Re: making relfilenodes 56 bits

Поиск
Список
Период
Сортировка
От Dilip Kumar
Тема Re: making relfilenodes 56 bits
Дата
Msg-id CAFiTN-tVnrcgdXCo_XgHja8=JqcqyssWV7uVdkEUTkHo7TiyBQ@mail.gmail.com
обсуждение исходный текст
Ответ на Re: making relfilenodes 56 bits  (Robert Haas <robertmhaas@gmail.com>)
Ответы Re: making relfilenodes 56 bits  (Dilip Kumar <dilipbalaut@gmail.com>)
Список pgsql-hackers
On Tue, Aug 23, 2022 at 8:00 PM Robert Haas <robertmhaas@gmail.com> wrote:
>
> On Tue, Aug 23, 2022 at 2:06 AM Dilip Kumar <dilipbalaut@gmail.com> wrote:
> > OTOH, if we keep the two separate ranges for the user and system table
> > then we don't need all this complex logic of conflict checking.
>
> True. That's the downside. The question is whether it's worth adding
> some complexity to avoid needing separate ranges.
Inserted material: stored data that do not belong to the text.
-- ==== Sys2Proof/Laws/Memory.lean ====
section
/-! SUPPORT. Framebuffer memory: what a read gives after a write, and that every operation keeps the
canonical form. -/

namespace Sys2Proof.Machine

theorem Memory.wf_nil (n : Nat) : Memory.wf n [] := by simp [Memory.wf]

theorem Memory.wf_cons {n a : Nat} {b : Byte} {m : Memory} :
    Memory.wf n ((a, b) :: m) ↔
      ((∀ c ∈ m, a < c.1) ∧ b ≠ Memory.blank ∧ a < n) ∧ Memory.wf n m := by
  simp only [Memory.wf, List.pairwise_cons, List.mem_cons, forall_eq_or_imp]
  tauto

/-- A byte below every listed address is unlisted. -/
theorem Memory.read_of_lt {m : Memory} {i : Nat} (h : ∀ c ∈ m, i < c.1) :
    Memory.read m i = Memory.blank := by
  induction m with
  | nil => rfl
  | cons c m ih =>
    obtain ⟨a, b⟩ := c
    have hi : i < a := h (a, b) (by simp)
    rw [Memory.read, if_neg (by omega), ih (fun c hc => h c (by simp [hc]))]

/-- A byte past the end of a memory in canonical form is unlisted. -/
theorem Memory.read_of_ge {n i : Nat} {m : Memory} (hm : Memory.wf n m) (h : n ≤ i) :
    Memory.read m i = Memory.blank := by
  induction m with
  | nil => rfl
  | cons c m ih =>
    obtain ⟨a, b⟩ := c
    obtain ⟨⟨_, _, ha⟩, hm⟩ := Memory.wf_cons.1 hm
    rw [Memory.read, if_neg (by omega), ih hm]

/-- Every address a write leaves listed was listed, or is the one written. -/
theorem Memory.mem_write {m : Memory} {i : Nat} {v : Byte} {c : Host.Cell}
    (h : c ∈ Memory.write m i v) : c ∈ m ∨ (c = (i, v) ∧ v ≠ Memory.blank) := by
  induction m with
  | nil =>
    simp only [Memory.write] at h
    split at h <;> simp_all
  | cons d m ih =>
    obtain ⟨a, b⟩ := d
    simp only [Memory.write] at h
    split_ifs at h <;> simp_all <;> tauto

/-- A write inside the framebuffer keeps the canonical form. -/
theorem Memory.write_wf {n i : Nat} {m : Memory} (v : Byte) (hm : Memory.wf n m) (hi : i < n) :
    Memory.wf n (Memory.write m i v) := by
  induction m with
  | nil =>
    rw [Memory.write]
    split_ifs with hv
    · exact hm
    · exact Memory.wf_cons.2 ⟨⟨by simp, hv, hi⟩, hm⟩
  | cons d m ih =>
    obtain ⟨a, b⟩ := d
    obtain ⟨⟨hlt, hb, ha⟩, hm'⟩ := Memory.wf_cons.1 hm
    rw [Memory.write]
    split_ifs with h1 hv h2 hv
    · exact hm
    · refine Memory.wf_cons.2 ⟨⟨?_, hv, hi⟩, hm⟩
      rintro c hc
      rcases List.mem_cons.1 hc with rfl | hc
      · exact h1
      · exact h1.trans (hlt c hc)
    · exact hm'
    · exact Memory.wf_cons.2 ⟨⟨h2 ▸ hlt, hv, hi⟩, hm'⟩
    · refine Memory.wf_cons.2 ⟨⟨?_, hb, ha⟩, ih hm'⟩
      intro c hc
      rcases Memory.mem_write hc with hc | ⟨rfl, _⟩
      · exact hlt c hc
      · simp only; omega

/-- A read after a write gives the value written there, and what it gave before elsewhere. -/
theorem Memory.read_write {n i j : Nat} {m : Memory} {v : Byte} (hm : Memory.wf n m) :
    Memory.read (Memory.write m i v) j = if j = i then v else Memory.read m j := by
  induction m with
  | nil =>
    simp only [Memory.write]
    split_ifs with hv <;> simp_all [Memory.read, eq_comm]
  | cons d m ih =>
    obtain ⟨a, b⟩ := d
    obtain ⟨⟨hlt, _, _⟩, hm'⟩ := Memory.wf_cons.1 hm
    rw [Memory.write]
    split_ifs with h1 hv hj hj h2 hv hj hj hj
    · subst hj hv
      rw [Memory.read, if_neg (by omega)]
      exact Memory.read_of_lt fun c hc => h1.trans (hlt c hc)
    · rfl
    · simp [Memory.read, hj]
    · rw [Memory.read, if_neg (by omega)]
    · subst hj h2 hv
      exact Memory.read_of_lt hlt
    · rw [Memory.read, if_neg (by omega)]
    · simp [Memory.read, hj]
    · rw [Memory.read, Memory.read, if_neg (by omega), if_neg (by omega)]
    · rw [Memory.read, if_neg (by omega), ih hm', if_pos hj]
    · rw [Memory.read, Memory.read, ih hm', if_neg hj]

/-- Two memories in canonical form that read alike are the same data. -/
theorem Memory.eq_of_read {n : Nat} {m k : Memory} (hm : Memory.wf n m) (hk : Memory.wf n k)
    (h : ∀ i < n, Memory.read m i = Memory.read k i) : m = k := by
  have all : ∀ i, Memory.read m i = Memory.read k i := fun i => by
    by_cases hi : i < n
    · exact h i hi
    · rw [Memory.read_of_ge hm (by omega), Memory.read_of_ge hk (by omega)]
  clear h
  induction m generalizing k with
  | nil =>
    cases k with
    | nil => rfl
    | cons d k =>
      obtain ⟨a, b⟩ := d
      obtain ⟨⟨_, hb, _⟩, _⟩ := Memory.wf_cons.1 hk
      have h0 := all a
      simp only [Memory.read, if_pos] at h0
      exact absurd h0.symm hb
  | cons c m ih =>
    obtain ⟨a, b⟩ := c
    obtain ⟨⟨hlt, hb, _⟩, hm'⟩ := Memory.wf_cons.1 hm
    cases k with
    | nil =>
      have h0 := all a
      simp only [Memory.read, if_pos] at h0
      exact absurd h0 hb
    | cons d k =>
      obtain ⟨a', b'⟩ := d
      obtain ⟨⟨hlt', hb', _⟩, hk'⟩ := Memory.wf_cons.1 hk
      have haa : a = a' := by
        rcases Nat.lt_trichotomy a a' with hl | he | hl
        · have h0 := all a
          rw [Memory.read, if_pos rfl, Memory.read_of_lt (m := (a', b') :: k)] at h0
          · exact absurd h0 hb
          · rintro c hc
            rcases List.mem_cons.1 hc with rfl | hc
            · exact hl
            · exact hl.trans (hlt' c hc)
        · exact he
        · have h0 := all a'
          rw [Memory.read_of_lt (m := (a, b) :: m), Memory.read, if_pos rfl] at h0
          · exact absurd h0.symm hb'
          · rintro c hc
            rcases List.mem_cons.1 hc with rfl | hc
            · exact hl
            · exact hl.trans (hlt c hc)
      subst haa
      have hbb : b = b' := by
        have h0 := all a
        rwa [Memory.read, if_pos rfl, Memory.read, if_pos rfl] at h0
      subst hbb
      rw [ih hm' hk' fun i => ?_]
      by_cases hi : a = i
      · subst hi
        rw [Memory.read_of_lt hlt, Memory.read_of_lt hlt']
      · have h0 := all i
        rwa [Memory.read, if_neg hi, Memory.read, if_neg hi] at h0

/-! ## Tabulated memories -/

theorem Memory.tabulate_succ (n : Nat) (f : Nat → Byte) :
    Memory.tabulate (n + 1) f =
      Memory.tabulate n f ++ (if f n = Memory.blank then [] else [(n, f n)]) := by
  rw [Memory.tabulate, List.range_succ, List.filterMap_append]
  congr 1
  split_ifs with h <;> simp [h]

theorem Memory.lt_of_mem_tabulate {n : Nat} {f : Nat → Byte} {c : Host.Cell}
    (h : c ∈ Memory.tabulate n f) : c.1 < n ∧ c.2 = f c.1 ∧ c.2 ≠ Memory.blank := by
  simp only [Memory.tabulate, List.mem_filterMap, List.mem_range] at h
  obtain ⟨i, hi, h⟩ := h
  split at h
  · simp at h
  · simp only [Option.some.injEq] at h
    subst h
    exact ⟨hi, rfl, ‹_›⟩

/-- A tabulated memory is in canonical form. -/
theorem Memory.tabulate_wf (n : Nat) (f : Nat → Byte) : Memory.wf n (Memory.tabulate n f) := by
  refine ⟨?_, fun c hc => ⟨(lt_of_mem_tabulate hc).2.2, (lt_of_mem_tabulate hc).1⟩⟩
  induction n with
  | zero => simp [Memory.tabulate]
  | succ n ih =>
    rw [Memory.tabulate_succ, List.pairwise_append]
    refine ⟨ih, by split_ifs <;> simp, fun c hc d hd => ?_⟩
    split_ifs at hd with h
    · simp at hd
    · simp only [List.mem_singleton] at hd
      subst hd
      exact (lt_of_mem_tabulate hc).1

theorem Memory.read_append {m k : Memory} {i : Nat} (h : ∀ c ∈ k, c.1 ≠ i) :
    Memory.read (m ++ k) i = Memory.read m i := by
  induction m with
  | nil =>
    induction k with
    | nil => rfl
    | cons d k ih =>
      obtain ⟨a, b⟩ := d
      have ha : a ≠ i := h (a, b) (by simp)
      have := ih fun c hc => h c (by simp [hc])
      simpa [Memory.read, ha] using this
  | cons d m ih =>
    obtain ⟨a, b⟩ := d
    simp only [List.cons_append, Memory.read, ih]

theorem Memory.read_append_of_ne {m k : Memory} {i : Nat} (h : ∀ c ∈ m, c.1 ≠ i) :
    Memory.read (m ++ k) i = Memory.read k i := by
  induction m with
  | nil => rfl
  | cons d m ih =>
    obtain ⟨a, b⟩ := d
    have ha : a ≠ i := h (a, b) (by simp)
    simpa [Memory.read, ha] using ih fun c hc => h c (by simp [hc])

/-- Byte `i` of a tabulated memory. -/
theorem Memory.read_tabulate (n : Nat) (f : Nat → Byte) (i : Nat) :
    Memory.read (Memory.tabulate n f) i = if i < n then f i else Memory.blank := by
  induction n with
  | zero => rfl
  | succ n ih =>
    rw [Memory.tabulate_succ]
    by_cases hi : i = n
    · subst hi
      rw [Memory.read_append_of_ne fun c hc => by
        have := (Memory.lt_of_mem_tabulate hc).1; omega]
      split_ifs with h h' <;> simp_all [Memory.read]
    · rw [Memory.read_append, ih]
      · split_ifs <;> first | rfl | omega
      · intro c hc
        split_ifs at hc
        · simp at hc
        · simp only [List.mem_singleton] at hc
          subst hc
          exact fun h => hi h.symm

/-- A zero-filled memory lists nothing. -/
theorem Memory.zeroed_eq_nil (n : Nat) : Memory.zeroed n = [] := by
  simp [Memory.zeroed, Memory.tabulate, Memory.blank]

theorem Memory.zeroed_wf (n : Nat) : Memory.wf n (Memory.zeroed n) := Memory.tabulate_wf n _

theorem Memory.read_zeroed (n i : Nat) : Memory.read (Memory.zeroed n) i = 0#8 := by
  rw [Memory.zeroed_eq_nil]; rfl

theorem Memory.frame_length (n : Nat) (m : Memory) : (Memory.frame n m).length = n := by
  simp [Memory.frame]

theorem Memory.frame_getElem {n : Nat} {m : Memory} {i : Nat} (h : i < (Memory.frame n m).length) :
    (Memory.frame n m)[i] = Memory.read m i := by
  simp [Memory.frame]

end Sys2Proof.Machine
end

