-- ==== Sys2Proof/Laws/State.lean ====
section
/-! SUPPORT. The fields of an updated state, one lemma per field per update. -/

namespace Sys2Proof.Machine

/-! ## `complete` writes LAST alone -/

@[simp] theorem complete_cfg (r : Status) (s : State) : (complete r s).cfg = s.cfg := rfl
@[simp] theorem complete_fb (r : Status) (s : State) : (complete r s).fb = s.fb := rfl
@[simp] theorem complete_ctrl (r : Status) (s : State) : (complete r s).ctrl = s.ctrl := rfl
@[simp] theorem complete_fault (r : Status) (s : State) : (complete r s).fault = s.fault := rfl
@[simp] theorem complete_last (r : Status) (s : State) : (complete r s).last = r := rfl
@[simp] theorem complete_log (r : Status) (s : State) : (complete r s).log = s.log := rfl
@[simp] theorem complete_hung (r : Status) (s : State) : (complete r s).hung = s.hung := rfl
@[simp] theorem complete_host (r : Status) (s : State) : (complete r s).host = s.host := rfl
@[simp] theorem complete_bus (r : Status) (s : State) : (complete r s).bus = s.bus := rfl
@[simp] theorem complete_draws (r : Status) (s : State) : (complete r s).draws = s.draws := rfl

/-! ## `sleepFor` appends to LOG alone -/

@[simp] theorem sleepFor_cfg (n : Nat) (s : State) : (sleepFor n s).cfg = s.cfg := rfl
@[simp] theorem sleepFor_fb (n : Nat) (s : State) : (sleepFor n s).fb = s.fb := rfl
@[simp] theorem sleepFor_ctrl (n : Nat) (s : State) : (sleepFor n s).ctrl = s.ctrl := rfl
@[simp] theorem sleepFor_fault (n : Nat) (s : State) : (sleepFor n s).fault = s.fault := rfl
@[simp] theorem sleepFor_last (n : Nat) (s : State) : (sleepFor n s).last = s.last := rfl
@[simp] theorem sleepFor_log (n : Nat) (s : State) : (sleepFor n s).log = s.log ++ [.sleep n] := rfl
@[simp] theorem sleepFor_hung (n : Nat) (s : State) : (sleepFor n s).hung = s.hung := rfl
@[simp] theorem sleepFor_host (n : Nat) (s : State) : (sleepFor n s).host = s.host := rfl
@[simp] theorem sleepFor_bus (n : Nat) (s : State) : (sleepFor n s).bus = s.bus := rfl
@[simp] theorem sleepFor_draws (n : Nat) (s : State) : (sleepFor n s).draws = s.draws := rfl

/-! ## `restart` -/

@[simp] theorem restart_cfg (s : State) (l : List HostEvent) : (restart s l).cfg = s.cfg := rfl
@[simp] theorem restart_fb (s : State) (l : List HostEvent) :
    (restart s l).fb = Memory.tabulate s.cfg.fbSize (Config.freeFbByte s.draws) := rfl
@[simp] theorem restart_ctrl (s : State) (l : List HostEvent) : (restart s l).ctrl = .uninitialized := rfl
@[simp] theorem restart_fault (s : State) (l : List HostEvent) : (restart s l).fault = .none := rfl
@[simp] theorem restart_last (s : State) (l : List HostEvent) : (restart s l).last = .ok := rfl
@[simp] theorem restart_log (s : State) (l : List HostEvent) : (restart s l).log = [] := rfl
@[simp] theorem restart_hung (s : State) (l : List HostEvent) : (restart s l).hung = false := rfl
@[simp] theorem restart_host (s : State) (l : List HostEvent) : (restart s l).host = l := rfl
@[simp] theorem restart_bus (s : State) (l : List HostEvent) : (restart s l).bus = s.bus := rfl
@[simp] theorem restart_draws (s : State) (l : List HostEvent) : (restart s l).draws = s.draws + 1 := rfl

/-! ## `withFetchWord` gives the host an event alone -/

@[simp] theorem withFetchWord_cfg (s : State) (n w : Nat) : (s.withFetchWord n w).cfg = s.cfg := rfl
@[simp] theorem withFetchWord_fb (s : State) (n w : Nat) : (s.withFetchWord n w).fb = s.fb := rfl
@[simp] theorem withFetchWord_ctrl (s : State) (n w : Nat) : (s.withFetchWord n w).ctrl = s.ctrl := rfl
@[simp] theorem withFetchWord_fault (s : State) (n w : Nat) : (s.withFetchWord n w).fault = s.fault := rfl
@[simp] theorem withFetchWord_last (s : State) (n w : Nat) : (s.withFetchWord n w).last = s.last := rfl
@[simp] theorem withFetchWord_log (s : State) (n w : Nat) : (s.withFetchWord n w).log = s.log := rfl
@[simp] theorem withFetchWord_hung (s : State) (n w : Nat) : (s.withFetchWord n w).hung = s.hung := rfl
@[simp] theorem withFetchWord_host (s : State) (n w : Nat) :
    (s.withFetchWord n w).host = .submit (tableDescriptor n w) :: s.host := rfl
@[simp] theorem withFetchWord_bus (s : State) (n w : Nat) : (s.withFetchWord n w).bus = s.bus := rfl
@[simp] theorem withFetchWord_draws (s : State) (n w : Nat) : (s.withFetchWord n w).draws = s.draws := rfl

end Sys2Proof.Machine
end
Other than complexity, we will have to check the conflict for all the
user table's relfilenumber from the old cluster into the hash build on
the new cluster's relfilenumber, isn't it extra overhead if there are
a lot of user tables?  But I think we are already restoring all those
tables in the new cluster so compared to that it will be very small.

> Honestly, if we don't care about having separate ranges, we can do
> something even simpler and just make the starting relfilenumber for
> system tables same as the OID. Then we don't have to do anything at
> all, outside of not changing the OID assigned to pg_largeobject in a
> future release. Then as long as pg_upgrade is targeting a new cluster
> with completely fresh databases that have not had any system table
> rewrites so far, there can't be any conflict.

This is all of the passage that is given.